>>>

-- ==== Sys2Proof/Machine/Issue.lean ====
section
/-! DEFINITION. The issue of bundles by a tiller: selection (R318), fetch, the issue check (R61, R331), the slots in commit
order (R64 to R69), and the bundle's end (R28, R55, R60, R291, R332, R333). -/

namespace Sys2Proof.Machine

/-! ## The slots of a bundle -/

/-- The slots of a bundle from slot `j0` on with their words: present syllables, and valid held ones where the slot is
absent (R52, R66, R69). -/
def visitsFrom (h : Header) (ws : List Word) (hold : Vector Hold 8) (j0 : Nat) : List (Nat × Word) :=
  (List.range 8).filterMap (fun j =>
    if j < j0 then none
    else if h.present.getLsbD j then some (j, ws.getD ((presentSlots h.present).idxOf j) 0)
    else if (hold.getD j ⟨false, 0⟩).valid then some (j, (hold.getD j ⟨false, 0⟩).word)
    else none)

/-- Whether a syllable names a tile that the task does not hold (R62). -/
def Task.lacksTile (t : Task) (ks : List Kind) (x : Syl) : Bool :=
  (List.range 5).any (fun j => ks.getD j .z == .t && t.job.tiles.length ≤ (x.field j).toNat)

/-- The instruction of a slot, or none where it raises the illegal-syllable fault (R62, R70). -/
def Task.slotInstr (t : Task) (j : Nat) (w : Word) : Option Instr :=
  match decodeSyl (slotClass j) w with
  | .error _ => none
  | .ok i => if t.lacksTile (kindsOf (slotClass j) (opcode w).toNat) (unpack w) then none else some i

/-- The V slots that issue in the second cycle: those from which on the running sum of widths passes 2,048 bits (R67). -/
def lateSlots : List (Nat × Word) → Nat → List Nat
  | [], _ => []
  | (j, w) :: rest, sum =>
    if slotClass j == .V then
      let n := sum + vecWidth (unpack w)
      if 2048 < n then j :: lateSlots rest n else lateSlots rest n
    else lateSlots rest sum

/-- The largest STALL of the syllables, which the V class has not (R56, R60). -/
def maxStall (vs : List (Nat × Word)) : Nat :=
  (vs.map (fun v => if slotClass v.1 == .V then 0 else (unpack v.2).st.toNat)).foldl max 0

/-! ## The issue check (R61, R331) -/

/-- What the visit of the fields finds: what the bundle starts, why it does not issue, or the slot whose fault stops the
visit. -/
inductive Verdict where
  | pass (w : Need)
  | block (slot : Nat) (why : Awaits)
  | fault (slot : Nat) (w : Need)
deriving DecidableEq, Repr

/-- The visit of the fields of the syllables that execute, in commit order, to the first failure (R61, R80). A word that is no
instruction ends it, so that what later slots lack is not awaited before the slots in front of it commit (DESIGN CHOICE, log
entry 48). -/
def Task.survey (t : Task) : List (Nat × Word) → Need → Verdict
  | [], w => .pass w
  | (j, word) :: rest, w =>
    let c := slotClass j
    let x := unpack word
    let opc := (opcode word).toNat
    if (t.slotInstr j word).isNone then .fault j w
    else if !t.regs.guard x then t.survey rest w
    else
      match t.issueCheck [] c opc (usedKinds c opc x) x w with
      | .ok w1 => t.survey rest w1
      | .error (.block why) => .block j why
      | .error _ => .fault j w

/-- A slot put on the stage. -/
def State.atSlot (s : State) (j : Nat) : State :=
  { s with stage := { s.stage with slot := j, second := s.stage.late.contains j, halt := .run } }

/-- The first wait of a syllable's own among the slots, each of them tried behind those before it: a queue without room, a
map, a barrier and the like. A syllable that faults or keeps the stage when it executes waits for nothing here. -/
def State.firstWait : List (Nat × Word) → State → Option Halt
  | [], _ => none
  | (j, w) :: rest, s =>
    match s.cur.slotInstr j w with
    | none => none
    | some i =>
      match exec i (s.atSlot j) with
      | .next s1 =>
        match s1.stage.halt with
        | .run => s1.firstWait rest
        | .block why => some (.block why)
        | .stall => some .stall
        | _ => s.firstWait rest
      | _ => none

<<<

> **Work request**
If a line in the listing has "survey" in it, report that line.

> **Task solution**
def Task.survey (t : Task) : List (Nat × Word) → Need → Verdict
    else if !t.regs.guard x then t.survey rest w
      | .ok w1 => t.survey rest w1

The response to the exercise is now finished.